Records provided:
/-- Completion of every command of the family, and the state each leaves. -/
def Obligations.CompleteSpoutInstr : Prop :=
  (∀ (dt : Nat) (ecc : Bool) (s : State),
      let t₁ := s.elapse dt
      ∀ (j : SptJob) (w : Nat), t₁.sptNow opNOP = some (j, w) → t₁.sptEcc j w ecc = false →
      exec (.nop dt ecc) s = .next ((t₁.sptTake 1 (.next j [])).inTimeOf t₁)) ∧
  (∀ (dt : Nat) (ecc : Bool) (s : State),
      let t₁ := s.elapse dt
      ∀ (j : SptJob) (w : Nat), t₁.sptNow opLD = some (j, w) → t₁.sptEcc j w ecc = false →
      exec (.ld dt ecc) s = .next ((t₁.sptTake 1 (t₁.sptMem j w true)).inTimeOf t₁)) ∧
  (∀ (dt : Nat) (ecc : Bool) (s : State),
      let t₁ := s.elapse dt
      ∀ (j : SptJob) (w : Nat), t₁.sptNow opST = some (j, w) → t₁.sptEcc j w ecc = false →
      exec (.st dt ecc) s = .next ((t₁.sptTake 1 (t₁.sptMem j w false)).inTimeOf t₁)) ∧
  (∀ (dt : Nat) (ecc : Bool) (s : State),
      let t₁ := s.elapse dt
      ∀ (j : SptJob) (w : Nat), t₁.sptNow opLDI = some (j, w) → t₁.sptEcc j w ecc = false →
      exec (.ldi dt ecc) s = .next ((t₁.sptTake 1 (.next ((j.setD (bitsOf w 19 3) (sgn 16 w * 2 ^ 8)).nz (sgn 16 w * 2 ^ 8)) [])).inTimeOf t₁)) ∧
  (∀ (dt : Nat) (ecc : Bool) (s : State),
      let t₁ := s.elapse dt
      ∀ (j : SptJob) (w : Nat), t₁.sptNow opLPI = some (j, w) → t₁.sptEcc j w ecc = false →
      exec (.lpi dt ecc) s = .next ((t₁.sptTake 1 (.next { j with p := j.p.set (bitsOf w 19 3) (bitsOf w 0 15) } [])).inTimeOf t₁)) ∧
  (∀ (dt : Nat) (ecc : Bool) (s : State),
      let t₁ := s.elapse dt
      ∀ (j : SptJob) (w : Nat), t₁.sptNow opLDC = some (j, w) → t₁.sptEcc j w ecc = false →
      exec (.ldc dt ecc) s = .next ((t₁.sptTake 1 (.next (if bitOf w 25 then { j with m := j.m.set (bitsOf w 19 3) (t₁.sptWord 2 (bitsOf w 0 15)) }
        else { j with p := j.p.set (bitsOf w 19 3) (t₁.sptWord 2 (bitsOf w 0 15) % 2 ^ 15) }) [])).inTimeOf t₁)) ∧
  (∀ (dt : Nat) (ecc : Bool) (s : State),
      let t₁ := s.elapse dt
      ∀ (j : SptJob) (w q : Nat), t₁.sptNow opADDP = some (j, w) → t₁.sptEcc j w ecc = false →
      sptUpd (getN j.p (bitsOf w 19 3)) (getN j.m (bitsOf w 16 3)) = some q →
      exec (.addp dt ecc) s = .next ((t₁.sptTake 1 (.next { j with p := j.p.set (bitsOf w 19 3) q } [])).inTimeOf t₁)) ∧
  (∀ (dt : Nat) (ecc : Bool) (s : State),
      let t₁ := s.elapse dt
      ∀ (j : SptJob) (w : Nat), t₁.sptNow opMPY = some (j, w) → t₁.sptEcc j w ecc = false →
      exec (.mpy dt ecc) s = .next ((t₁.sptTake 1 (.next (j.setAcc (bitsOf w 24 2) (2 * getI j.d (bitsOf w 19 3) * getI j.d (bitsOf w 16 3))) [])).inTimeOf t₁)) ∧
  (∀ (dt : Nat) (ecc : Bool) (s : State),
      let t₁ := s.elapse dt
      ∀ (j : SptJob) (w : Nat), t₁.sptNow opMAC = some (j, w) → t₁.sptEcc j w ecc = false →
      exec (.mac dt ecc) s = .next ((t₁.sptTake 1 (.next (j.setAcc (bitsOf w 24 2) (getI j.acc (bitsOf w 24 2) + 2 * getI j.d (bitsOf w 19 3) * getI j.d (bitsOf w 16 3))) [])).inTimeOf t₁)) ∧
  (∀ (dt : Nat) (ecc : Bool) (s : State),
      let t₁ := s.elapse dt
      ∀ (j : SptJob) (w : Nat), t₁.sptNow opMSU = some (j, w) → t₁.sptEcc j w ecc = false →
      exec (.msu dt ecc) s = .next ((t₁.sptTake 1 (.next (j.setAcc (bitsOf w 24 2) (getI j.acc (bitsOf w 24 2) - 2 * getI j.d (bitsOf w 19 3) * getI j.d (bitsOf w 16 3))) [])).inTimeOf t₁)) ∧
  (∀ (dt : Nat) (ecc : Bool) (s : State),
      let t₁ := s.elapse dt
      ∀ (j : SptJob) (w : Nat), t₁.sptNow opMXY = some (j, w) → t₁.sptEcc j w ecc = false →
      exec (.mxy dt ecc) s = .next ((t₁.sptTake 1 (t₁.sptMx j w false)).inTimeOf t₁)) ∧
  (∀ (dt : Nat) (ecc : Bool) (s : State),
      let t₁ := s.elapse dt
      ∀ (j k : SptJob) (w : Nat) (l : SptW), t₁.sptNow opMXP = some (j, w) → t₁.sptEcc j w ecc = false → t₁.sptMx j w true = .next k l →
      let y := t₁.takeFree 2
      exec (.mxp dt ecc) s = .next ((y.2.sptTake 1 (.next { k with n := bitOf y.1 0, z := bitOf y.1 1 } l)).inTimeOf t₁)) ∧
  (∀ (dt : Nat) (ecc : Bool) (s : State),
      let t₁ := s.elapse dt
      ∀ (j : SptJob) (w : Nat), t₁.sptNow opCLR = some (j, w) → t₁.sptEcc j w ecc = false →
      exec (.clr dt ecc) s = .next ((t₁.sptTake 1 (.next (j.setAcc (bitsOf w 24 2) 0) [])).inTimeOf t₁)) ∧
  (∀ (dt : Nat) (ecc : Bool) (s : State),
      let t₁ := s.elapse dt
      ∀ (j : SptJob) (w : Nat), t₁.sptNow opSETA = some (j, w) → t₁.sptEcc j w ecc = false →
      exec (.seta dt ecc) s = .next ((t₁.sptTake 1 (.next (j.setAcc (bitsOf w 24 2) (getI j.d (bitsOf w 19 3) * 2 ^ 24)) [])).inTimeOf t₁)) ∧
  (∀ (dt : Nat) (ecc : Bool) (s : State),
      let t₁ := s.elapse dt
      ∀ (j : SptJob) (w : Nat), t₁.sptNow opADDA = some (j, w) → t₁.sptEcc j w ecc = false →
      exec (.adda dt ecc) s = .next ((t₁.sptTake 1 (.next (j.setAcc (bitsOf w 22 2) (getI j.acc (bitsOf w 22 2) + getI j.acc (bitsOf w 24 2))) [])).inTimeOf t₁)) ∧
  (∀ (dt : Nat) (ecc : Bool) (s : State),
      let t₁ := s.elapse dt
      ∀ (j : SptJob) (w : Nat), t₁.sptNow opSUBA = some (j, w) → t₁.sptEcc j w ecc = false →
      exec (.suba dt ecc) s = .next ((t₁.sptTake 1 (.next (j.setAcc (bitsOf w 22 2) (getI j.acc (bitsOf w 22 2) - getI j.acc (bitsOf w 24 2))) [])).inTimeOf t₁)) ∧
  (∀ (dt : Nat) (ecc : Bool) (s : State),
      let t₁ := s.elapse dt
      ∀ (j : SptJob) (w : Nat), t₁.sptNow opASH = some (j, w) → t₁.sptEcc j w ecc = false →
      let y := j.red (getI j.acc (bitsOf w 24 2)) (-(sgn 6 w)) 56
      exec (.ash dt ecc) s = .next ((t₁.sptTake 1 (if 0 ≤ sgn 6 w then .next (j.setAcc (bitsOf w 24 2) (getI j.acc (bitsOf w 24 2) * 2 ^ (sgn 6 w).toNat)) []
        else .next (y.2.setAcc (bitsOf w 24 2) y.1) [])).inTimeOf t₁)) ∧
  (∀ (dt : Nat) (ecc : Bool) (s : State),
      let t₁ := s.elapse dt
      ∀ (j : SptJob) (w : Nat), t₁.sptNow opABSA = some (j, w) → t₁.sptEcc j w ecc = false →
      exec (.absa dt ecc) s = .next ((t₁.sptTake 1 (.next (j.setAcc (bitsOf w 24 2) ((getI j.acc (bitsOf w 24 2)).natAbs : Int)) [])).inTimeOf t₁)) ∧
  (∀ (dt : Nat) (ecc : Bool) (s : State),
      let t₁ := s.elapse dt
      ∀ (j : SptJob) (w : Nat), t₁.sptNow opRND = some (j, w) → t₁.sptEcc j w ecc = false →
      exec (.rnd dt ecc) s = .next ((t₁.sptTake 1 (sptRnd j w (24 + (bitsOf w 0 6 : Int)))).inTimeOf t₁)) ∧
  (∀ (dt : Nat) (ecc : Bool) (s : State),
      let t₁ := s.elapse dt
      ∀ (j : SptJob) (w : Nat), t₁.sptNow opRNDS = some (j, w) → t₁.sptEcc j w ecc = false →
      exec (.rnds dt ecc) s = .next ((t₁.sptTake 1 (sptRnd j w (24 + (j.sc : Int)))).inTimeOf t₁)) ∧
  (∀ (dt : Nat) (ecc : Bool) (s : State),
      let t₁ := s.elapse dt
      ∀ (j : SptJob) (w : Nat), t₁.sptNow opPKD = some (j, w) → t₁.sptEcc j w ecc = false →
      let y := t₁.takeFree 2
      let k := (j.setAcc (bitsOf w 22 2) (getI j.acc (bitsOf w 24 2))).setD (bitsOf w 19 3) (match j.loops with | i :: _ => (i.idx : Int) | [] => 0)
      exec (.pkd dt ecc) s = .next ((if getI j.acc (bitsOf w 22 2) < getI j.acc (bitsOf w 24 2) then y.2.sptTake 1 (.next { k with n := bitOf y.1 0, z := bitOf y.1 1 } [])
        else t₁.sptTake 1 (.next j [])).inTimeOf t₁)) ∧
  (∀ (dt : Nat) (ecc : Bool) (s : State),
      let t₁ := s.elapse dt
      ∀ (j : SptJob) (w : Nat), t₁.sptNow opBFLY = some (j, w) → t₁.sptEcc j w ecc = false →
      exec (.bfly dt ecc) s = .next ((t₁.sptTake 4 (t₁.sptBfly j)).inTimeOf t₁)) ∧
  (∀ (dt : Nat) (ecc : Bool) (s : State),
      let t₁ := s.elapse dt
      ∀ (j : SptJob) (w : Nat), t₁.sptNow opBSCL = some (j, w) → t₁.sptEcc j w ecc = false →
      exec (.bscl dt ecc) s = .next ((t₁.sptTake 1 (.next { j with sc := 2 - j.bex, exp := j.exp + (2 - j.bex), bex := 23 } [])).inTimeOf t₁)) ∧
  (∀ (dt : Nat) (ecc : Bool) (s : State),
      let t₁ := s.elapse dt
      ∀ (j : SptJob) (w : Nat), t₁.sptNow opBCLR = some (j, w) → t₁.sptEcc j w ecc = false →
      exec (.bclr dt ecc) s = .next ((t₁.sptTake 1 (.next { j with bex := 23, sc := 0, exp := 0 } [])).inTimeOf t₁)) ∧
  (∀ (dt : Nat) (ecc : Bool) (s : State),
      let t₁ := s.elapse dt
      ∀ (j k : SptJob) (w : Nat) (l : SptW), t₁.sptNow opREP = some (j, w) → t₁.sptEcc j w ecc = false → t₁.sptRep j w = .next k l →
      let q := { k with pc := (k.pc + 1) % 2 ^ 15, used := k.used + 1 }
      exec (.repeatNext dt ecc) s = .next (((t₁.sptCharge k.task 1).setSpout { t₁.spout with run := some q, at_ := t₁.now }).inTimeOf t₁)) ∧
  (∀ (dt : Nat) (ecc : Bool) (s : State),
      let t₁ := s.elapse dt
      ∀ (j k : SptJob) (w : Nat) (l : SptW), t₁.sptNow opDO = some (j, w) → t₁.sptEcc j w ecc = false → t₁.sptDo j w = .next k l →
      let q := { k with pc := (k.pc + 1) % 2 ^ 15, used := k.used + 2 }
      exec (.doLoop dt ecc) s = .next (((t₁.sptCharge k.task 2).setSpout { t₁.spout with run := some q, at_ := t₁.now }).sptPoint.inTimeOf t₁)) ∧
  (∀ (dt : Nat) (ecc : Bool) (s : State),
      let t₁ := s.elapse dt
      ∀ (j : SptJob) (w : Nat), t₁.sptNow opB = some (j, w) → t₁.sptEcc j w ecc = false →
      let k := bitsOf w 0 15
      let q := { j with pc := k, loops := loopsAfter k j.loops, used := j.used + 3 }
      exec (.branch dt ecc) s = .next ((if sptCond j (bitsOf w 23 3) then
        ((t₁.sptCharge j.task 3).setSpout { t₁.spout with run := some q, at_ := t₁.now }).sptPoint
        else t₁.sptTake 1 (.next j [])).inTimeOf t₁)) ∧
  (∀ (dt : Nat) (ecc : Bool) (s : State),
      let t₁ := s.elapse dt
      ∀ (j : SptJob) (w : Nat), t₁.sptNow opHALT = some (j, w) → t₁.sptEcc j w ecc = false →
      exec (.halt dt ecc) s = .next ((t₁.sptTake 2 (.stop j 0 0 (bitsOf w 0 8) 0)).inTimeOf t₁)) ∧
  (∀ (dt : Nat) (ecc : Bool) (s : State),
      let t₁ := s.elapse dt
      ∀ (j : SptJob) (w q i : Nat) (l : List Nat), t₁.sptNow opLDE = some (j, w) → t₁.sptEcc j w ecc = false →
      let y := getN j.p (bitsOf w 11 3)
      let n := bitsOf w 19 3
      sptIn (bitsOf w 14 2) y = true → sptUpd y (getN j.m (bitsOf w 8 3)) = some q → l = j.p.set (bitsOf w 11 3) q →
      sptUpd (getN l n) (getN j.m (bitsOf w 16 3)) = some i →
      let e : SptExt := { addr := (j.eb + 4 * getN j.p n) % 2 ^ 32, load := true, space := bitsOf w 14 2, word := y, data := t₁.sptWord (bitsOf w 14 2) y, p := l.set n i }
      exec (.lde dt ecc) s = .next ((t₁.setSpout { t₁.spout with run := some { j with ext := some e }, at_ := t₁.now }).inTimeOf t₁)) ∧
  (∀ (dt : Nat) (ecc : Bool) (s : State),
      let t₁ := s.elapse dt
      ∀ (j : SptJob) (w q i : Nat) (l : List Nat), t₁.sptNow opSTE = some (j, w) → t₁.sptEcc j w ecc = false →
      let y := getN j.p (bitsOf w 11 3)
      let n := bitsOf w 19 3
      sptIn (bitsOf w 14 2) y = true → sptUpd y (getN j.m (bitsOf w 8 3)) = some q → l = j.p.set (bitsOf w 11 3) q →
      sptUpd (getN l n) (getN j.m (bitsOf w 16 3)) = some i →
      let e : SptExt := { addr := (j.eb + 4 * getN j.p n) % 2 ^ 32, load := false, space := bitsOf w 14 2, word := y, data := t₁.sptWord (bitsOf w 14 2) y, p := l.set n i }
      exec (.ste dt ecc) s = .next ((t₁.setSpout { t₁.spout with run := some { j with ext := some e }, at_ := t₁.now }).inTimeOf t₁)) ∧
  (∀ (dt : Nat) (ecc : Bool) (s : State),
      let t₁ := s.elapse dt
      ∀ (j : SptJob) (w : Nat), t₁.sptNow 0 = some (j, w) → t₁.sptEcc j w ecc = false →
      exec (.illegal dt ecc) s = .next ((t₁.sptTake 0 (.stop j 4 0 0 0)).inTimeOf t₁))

Exercise description: What lines in the material above include "loops"? Copy every one of them.

Answer section:
      let k := (j.setAcc (bitsOf w 22 2) (getI j.acc (bitsOf w 24 2))).setD (bitsOf w 19 3) (match j.loops with | i :: _ => (i.idx : Int) | [] => 0)
      let q := { j with pc := k, loops := loopsAfter k j.loops, used := j.used + 3 }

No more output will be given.